• **Exercise**
Transcribe, word for word and without additions, each line below from the one containing "piece updated -/" through the one containing "f g).core k = s.core k := rfl", both ends included.

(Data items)
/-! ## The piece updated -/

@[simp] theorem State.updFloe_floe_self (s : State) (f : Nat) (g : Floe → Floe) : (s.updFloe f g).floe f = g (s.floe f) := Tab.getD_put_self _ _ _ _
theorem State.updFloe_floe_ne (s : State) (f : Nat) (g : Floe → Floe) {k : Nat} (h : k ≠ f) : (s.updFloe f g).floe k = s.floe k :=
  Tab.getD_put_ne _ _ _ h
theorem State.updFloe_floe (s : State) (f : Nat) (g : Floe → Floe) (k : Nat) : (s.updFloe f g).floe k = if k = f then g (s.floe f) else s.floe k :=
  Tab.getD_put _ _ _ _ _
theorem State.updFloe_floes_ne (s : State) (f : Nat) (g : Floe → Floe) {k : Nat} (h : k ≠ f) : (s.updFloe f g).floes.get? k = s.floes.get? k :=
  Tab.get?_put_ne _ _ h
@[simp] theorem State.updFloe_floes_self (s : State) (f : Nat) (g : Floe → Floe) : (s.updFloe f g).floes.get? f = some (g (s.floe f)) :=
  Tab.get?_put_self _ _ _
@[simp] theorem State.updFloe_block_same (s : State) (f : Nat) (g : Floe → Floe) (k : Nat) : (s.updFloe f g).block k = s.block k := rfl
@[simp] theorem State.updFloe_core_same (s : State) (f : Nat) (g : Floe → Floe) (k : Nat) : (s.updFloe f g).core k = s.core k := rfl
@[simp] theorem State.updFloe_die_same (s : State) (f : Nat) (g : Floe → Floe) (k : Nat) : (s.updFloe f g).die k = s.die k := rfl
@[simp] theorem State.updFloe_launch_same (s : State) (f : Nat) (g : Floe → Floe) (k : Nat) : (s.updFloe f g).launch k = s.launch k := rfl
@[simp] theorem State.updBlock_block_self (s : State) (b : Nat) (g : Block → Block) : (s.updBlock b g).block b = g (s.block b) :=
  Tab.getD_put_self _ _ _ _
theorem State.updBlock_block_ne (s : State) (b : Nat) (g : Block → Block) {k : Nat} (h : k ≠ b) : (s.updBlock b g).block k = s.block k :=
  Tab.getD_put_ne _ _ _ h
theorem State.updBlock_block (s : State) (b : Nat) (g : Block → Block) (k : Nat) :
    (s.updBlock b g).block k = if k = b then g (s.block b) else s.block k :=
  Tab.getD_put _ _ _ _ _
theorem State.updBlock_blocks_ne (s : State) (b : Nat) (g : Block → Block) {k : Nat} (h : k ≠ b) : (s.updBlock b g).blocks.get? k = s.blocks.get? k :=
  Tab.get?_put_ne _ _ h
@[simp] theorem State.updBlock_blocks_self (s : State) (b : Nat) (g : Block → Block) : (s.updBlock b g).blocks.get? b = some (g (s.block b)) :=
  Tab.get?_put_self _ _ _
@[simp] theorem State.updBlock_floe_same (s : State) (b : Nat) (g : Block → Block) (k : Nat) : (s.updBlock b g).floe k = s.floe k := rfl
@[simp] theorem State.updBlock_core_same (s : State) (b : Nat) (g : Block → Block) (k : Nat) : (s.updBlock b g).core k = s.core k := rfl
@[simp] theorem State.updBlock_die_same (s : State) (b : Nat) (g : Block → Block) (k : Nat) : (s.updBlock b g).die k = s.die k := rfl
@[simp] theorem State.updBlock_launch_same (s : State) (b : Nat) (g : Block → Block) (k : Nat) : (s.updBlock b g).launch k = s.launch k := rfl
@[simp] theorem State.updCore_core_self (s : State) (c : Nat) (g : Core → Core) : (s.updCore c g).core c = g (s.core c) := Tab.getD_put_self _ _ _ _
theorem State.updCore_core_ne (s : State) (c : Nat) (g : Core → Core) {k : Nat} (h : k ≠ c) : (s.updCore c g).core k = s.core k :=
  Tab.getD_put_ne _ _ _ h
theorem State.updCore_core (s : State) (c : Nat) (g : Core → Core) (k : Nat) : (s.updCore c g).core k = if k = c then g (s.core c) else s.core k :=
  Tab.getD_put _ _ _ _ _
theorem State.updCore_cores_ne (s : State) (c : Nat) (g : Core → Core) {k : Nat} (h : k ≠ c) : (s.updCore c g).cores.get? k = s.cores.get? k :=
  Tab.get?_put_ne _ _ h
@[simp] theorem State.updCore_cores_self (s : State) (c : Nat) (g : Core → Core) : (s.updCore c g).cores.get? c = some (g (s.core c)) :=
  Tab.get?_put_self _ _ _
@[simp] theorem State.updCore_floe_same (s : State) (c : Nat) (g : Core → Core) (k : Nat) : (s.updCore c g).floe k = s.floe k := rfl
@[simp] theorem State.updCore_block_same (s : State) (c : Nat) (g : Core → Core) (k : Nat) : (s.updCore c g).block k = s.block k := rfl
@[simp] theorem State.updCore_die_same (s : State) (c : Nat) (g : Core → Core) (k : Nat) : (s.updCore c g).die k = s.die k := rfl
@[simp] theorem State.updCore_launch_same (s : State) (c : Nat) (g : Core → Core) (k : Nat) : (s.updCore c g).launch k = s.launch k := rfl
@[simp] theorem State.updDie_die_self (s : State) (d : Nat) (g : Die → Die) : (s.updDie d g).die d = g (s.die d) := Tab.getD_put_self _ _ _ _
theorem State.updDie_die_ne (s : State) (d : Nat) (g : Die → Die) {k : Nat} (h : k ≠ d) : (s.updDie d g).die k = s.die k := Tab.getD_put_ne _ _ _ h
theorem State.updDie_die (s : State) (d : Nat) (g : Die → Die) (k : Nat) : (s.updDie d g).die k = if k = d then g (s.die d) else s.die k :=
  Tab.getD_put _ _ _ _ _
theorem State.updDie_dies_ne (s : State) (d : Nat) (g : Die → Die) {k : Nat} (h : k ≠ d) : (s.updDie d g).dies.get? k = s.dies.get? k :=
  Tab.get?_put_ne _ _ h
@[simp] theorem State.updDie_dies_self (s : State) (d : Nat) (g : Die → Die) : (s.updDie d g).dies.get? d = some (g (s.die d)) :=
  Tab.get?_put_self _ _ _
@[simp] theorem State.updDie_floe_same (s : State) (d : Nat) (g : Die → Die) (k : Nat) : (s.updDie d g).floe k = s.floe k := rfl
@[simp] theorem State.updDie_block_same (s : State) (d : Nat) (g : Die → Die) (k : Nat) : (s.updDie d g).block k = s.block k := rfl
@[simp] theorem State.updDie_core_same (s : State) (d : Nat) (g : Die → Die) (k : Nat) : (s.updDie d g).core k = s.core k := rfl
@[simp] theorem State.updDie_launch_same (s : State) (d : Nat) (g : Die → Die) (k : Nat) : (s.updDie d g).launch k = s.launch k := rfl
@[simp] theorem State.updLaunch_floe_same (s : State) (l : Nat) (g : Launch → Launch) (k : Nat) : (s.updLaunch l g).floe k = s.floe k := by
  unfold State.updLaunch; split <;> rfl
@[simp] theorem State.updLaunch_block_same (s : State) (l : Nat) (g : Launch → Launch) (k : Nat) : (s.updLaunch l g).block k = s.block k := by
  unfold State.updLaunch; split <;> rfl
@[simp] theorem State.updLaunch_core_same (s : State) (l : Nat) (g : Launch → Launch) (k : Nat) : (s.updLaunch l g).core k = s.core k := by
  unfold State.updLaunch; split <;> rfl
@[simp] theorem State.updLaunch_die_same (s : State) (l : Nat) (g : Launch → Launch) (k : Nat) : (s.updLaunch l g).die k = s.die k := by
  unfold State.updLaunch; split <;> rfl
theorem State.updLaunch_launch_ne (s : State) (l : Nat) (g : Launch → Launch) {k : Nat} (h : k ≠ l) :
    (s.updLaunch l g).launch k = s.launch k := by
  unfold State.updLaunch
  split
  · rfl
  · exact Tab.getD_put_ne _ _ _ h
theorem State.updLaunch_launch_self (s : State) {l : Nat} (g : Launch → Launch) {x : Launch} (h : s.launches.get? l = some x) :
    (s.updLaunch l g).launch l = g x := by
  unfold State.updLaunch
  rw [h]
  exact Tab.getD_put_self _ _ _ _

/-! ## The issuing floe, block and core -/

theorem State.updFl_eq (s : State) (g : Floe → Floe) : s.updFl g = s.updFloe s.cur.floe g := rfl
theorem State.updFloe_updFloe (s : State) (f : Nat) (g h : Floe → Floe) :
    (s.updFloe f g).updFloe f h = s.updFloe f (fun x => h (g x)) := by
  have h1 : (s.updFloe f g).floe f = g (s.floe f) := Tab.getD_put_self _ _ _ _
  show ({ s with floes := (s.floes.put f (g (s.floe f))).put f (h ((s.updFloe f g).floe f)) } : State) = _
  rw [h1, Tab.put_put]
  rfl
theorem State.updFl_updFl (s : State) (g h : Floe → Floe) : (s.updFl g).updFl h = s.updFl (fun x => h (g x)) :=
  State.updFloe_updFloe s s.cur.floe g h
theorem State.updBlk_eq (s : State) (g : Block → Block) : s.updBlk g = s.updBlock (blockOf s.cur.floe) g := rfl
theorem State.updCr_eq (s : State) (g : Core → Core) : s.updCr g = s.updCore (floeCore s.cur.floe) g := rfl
==
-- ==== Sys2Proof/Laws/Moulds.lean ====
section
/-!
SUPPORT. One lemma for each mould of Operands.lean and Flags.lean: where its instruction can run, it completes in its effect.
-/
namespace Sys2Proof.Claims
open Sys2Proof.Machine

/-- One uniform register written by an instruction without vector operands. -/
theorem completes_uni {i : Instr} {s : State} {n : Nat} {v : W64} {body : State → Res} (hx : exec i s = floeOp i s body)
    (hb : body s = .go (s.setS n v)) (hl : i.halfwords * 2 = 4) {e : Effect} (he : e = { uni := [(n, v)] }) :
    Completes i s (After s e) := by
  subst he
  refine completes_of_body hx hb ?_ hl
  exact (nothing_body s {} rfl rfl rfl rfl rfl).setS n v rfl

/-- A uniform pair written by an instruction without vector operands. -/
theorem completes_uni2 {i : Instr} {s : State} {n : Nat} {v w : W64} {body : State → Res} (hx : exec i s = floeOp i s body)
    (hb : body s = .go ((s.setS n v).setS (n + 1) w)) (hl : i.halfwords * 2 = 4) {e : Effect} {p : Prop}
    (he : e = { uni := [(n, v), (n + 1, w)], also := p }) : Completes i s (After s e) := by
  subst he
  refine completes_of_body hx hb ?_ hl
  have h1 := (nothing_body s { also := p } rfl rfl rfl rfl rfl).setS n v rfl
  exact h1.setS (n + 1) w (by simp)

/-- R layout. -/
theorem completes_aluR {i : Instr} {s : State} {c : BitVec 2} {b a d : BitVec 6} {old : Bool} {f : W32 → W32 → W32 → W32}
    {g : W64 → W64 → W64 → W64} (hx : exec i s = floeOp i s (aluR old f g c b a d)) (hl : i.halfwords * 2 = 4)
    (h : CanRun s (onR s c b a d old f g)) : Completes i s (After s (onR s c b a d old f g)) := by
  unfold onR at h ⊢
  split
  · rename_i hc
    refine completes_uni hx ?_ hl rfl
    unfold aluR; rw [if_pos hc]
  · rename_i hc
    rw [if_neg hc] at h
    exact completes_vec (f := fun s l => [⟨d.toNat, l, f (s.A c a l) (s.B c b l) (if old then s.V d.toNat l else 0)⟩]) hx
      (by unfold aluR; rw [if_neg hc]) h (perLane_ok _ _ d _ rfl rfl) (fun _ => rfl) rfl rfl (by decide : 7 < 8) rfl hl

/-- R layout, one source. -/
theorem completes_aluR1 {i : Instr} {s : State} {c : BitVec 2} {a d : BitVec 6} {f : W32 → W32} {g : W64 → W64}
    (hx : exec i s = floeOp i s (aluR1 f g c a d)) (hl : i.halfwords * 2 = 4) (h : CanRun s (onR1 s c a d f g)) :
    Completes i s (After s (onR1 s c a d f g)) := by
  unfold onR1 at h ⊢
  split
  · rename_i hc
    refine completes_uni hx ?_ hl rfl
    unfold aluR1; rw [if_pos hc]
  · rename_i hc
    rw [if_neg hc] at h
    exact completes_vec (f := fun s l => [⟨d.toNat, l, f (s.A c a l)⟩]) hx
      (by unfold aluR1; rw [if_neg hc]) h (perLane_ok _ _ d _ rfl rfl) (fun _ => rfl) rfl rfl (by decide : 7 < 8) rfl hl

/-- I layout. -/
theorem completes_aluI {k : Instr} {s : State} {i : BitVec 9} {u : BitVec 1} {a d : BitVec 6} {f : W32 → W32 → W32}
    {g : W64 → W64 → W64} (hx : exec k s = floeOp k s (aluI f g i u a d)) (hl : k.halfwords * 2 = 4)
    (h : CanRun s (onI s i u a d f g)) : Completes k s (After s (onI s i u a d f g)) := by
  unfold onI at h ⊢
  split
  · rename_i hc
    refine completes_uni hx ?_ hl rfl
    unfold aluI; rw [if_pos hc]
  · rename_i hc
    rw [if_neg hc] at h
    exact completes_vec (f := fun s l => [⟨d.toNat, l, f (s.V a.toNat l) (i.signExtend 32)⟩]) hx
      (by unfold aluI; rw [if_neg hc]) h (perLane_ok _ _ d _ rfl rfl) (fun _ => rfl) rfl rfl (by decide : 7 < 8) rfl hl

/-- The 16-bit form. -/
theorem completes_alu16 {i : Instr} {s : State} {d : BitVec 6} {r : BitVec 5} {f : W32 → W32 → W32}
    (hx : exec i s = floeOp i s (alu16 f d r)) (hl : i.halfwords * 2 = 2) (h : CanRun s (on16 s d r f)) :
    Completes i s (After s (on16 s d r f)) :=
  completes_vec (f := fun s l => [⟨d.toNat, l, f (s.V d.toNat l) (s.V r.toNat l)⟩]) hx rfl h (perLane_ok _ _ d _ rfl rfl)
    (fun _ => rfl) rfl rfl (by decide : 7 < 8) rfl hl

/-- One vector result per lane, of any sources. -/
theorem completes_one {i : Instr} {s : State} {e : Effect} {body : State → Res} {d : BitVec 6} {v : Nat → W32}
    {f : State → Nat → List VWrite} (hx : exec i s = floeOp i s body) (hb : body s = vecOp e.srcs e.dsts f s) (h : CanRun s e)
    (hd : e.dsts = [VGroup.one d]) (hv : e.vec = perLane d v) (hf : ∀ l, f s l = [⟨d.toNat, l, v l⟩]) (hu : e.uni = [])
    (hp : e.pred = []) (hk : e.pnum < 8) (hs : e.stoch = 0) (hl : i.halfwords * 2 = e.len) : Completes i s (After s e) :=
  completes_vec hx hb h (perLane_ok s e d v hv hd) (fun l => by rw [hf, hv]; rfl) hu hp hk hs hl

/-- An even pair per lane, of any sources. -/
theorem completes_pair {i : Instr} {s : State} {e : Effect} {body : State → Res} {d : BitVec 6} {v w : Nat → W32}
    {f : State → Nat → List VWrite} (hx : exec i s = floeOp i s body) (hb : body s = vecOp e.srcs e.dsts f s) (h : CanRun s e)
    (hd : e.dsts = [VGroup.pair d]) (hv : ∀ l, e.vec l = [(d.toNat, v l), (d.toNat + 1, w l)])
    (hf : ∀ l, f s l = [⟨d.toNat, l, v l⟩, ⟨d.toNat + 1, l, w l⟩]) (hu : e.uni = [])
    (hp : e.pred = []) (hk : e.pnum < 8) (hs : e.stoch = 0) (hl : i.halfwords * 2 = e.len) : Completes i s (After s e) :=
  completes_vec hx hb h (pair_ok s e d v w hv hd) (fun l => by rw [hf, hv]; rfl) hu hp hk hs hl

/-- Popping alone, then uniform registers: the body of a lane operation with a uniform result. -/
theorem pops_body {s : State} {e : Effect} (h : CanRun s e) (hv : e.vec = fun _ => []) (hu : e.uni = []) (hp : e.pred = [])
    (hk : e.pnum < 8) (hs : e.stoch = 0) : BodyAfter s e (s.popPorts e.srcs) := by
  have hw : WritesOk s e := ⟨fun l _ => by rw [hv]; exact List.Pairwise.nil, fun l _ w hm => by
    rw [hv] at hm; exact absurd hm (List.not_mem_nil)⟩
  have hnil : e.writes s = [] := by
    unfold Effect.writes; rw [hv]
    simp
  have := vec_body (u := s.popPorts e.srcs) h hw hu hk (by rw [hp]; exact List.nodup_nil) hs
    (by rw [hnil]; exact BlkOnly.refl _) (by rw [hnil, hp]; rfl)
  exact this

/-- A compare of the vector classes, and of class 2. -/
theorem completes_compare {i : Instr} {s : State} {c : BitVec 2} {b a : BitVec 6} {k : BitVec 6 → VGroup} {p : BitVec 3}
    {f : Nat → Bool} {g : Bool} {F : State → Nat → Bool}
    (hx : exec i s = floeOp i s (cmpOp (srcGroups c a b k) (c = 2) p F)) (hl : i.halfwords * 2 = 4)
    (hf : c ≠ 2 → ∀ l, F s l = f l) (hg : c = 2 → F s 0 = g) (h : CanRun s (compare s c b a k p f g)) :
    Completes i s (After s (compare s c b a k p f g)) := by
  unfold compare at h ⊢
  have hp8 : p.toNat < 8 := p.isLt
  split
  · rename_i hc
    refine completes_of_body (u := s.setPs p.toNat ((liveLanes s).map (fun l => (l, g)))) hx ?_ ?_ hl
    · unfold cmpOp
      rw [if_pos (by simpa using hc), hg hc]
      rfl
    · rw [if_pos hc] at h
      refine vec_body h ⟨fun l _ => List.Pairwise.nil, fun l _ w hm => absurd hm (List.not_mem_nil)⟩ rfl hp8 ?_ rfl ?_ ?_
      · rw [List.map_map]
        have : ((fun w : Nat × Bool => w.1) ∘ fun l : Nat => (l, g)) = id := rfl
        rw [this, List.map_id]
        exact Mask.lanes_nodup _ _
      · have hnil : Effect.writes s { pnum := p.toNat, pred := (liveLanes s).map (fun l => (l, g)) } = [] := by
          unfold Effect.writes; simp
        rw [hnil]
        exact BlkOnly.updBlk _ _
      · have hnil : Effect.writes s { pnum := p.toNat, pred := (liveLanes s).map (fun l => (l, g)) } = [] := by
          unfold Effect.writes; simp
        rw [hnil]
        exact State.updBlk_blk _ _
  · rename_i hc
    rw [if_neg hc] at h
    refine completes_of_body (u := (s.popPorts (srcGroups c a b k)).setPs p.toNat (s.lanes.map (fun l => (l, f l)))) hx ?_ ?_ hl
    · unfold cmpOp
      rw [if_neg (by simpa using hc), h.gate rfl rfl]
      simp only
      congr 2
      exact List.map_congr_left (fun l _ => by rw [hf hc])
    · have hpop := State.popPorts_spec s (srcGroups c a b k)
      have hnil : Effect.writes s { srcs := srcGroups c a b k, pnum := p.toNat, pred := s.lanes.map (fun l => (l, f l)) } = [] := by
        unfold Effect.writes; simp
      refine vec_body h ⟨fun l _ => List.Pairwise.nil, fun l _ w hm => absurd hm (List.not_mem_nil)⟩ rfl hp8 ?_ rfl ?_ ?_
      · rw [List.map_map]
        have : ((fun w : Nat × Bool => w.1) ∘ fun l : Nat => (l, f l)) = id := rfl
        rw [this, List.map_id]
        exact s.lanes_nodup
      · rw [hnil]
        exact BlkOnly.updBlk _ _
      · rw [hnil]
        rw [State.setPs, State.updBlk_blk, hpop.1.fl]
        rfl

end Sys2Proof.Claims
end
...
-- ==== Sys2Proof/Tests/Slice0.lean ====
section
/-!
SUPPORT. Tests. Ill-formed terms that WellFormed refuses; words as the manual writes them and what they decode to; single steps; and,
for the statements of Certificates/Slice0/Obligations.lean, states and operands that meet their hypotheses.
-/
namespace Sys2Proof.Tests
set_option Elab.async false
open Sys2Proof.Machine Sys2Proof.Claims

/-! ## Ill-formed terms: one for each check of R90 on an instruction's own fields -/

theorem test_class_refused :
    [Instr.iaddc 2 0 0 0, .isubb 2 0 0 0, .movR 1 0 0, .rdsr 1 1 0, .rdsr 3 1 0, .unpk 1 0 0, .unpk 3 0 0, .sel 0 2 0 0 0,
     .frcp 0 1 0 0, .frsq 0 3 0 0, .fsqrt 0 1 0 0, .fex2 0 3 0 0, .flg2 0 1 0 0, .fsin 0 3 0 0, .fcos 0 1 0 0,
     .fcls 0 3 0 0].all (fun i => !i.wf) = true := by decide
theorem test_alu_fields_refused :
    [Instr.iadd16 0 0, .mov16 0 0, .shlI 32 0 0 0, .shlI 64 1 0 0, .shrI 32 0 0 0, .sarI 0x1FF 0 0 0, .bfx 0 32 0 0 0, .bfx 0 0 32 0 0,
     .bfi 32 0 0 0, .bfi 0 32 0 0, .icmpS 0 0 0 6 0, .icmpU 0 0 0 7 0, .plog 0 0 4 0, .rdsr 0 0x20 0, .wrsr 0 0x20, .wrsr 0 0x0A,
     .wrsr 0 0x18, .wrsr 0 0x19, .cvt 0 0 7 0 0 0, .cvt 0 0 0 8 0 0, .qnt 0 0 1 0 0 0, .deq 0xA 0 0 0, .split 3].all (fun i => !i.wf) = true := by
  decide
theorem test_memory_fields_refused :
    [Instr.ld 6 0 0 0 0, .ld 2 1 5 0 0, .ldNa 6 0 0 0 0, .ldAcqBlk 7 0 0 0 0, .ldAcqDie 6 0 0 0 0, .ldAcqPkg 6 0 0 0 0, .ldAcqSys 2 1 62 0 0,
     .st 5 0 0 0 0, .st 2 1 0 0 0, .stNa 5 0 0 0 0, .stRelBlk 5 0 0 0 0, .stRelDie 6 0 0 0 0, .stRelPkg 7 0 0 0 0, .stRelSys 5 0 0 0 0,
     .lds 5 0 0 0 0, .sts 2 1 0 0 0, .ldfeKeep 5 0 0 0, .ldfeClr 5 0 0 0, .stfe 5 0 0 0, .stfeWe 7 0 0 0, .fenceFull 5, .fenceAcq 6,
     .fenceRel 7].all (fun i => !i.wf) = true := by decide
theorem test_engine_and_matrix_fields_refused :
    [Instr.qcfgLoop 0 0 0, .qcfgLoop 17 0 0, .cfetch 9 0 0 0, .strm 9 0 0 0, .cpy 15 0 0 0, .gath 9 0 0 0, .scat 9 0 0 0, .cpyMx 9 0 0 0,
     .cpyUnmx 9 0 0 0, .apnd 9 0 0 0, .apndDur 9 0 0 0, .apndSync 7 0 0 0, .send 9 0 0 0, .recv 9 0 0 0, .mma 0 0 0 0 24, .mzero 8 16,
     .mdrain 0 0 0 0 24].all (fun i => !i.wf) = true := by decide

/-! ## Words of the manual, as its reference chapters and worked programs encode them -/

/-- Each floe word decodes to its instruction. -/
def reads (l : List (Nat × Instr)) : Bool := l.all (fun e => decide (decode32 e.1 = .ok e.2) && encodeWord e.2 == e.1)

• **Written solution**
/-! ## The piece updated -/

@[simp] theorem State.updFloe_floe_self (s : State) (f : Nat) (g : Floe → Floe) : (s.updFloe f g).floe f = g (s.floe f) := Tab.getD_put_self _ _ _ _
theorem State.updFloe_floe_ne (s : State) (f : Nat) (g : Floe → Floe) {k : Nat} (h : k ≠ f) : (s.updFloe f g).floe k = s.floe k :=
  Tab.getD_put_ne _ _ _ h
theorem State.updFloe_floe (s : State) (f : Nat) (g : Floe → Floe) (k : Nat) : (s.updFloe f g).floe k = if k = f then g (s.floe f) else s.floe k :=
  Tab.getD_put _ _ _ _ _
theorem State.updFloe_floes_ne (s : State) (f : Nat) (g : Floe → Floe) {k : Nat} (h : k ≠ f) : (s.updFloe f g).floes.get? k = s.floes.get? k :=
  Tab.get?_put_ne _ _ h
@[simp] theorem State.updFloe_floes_self (s : State) (f : Nat) (g : Floe → Floe) : (s.updFloe f g).floes.get? f = some (g (s.floe f)) :=
  Tab.get?_put_self _ _ _
@[simp] theorem State.updFloe_block_same (s : State) (f : Nat) (g : Floe → Floe) (k : Nat) : (s.updFloe f g).block k = s.block k := rfl
@[simp] theorem State.updFloe_core_same (s : State) (f : Nat) (g : Floe → Floe) (k : Nat) : (s.updFloe f g).core k = s.core k := rfl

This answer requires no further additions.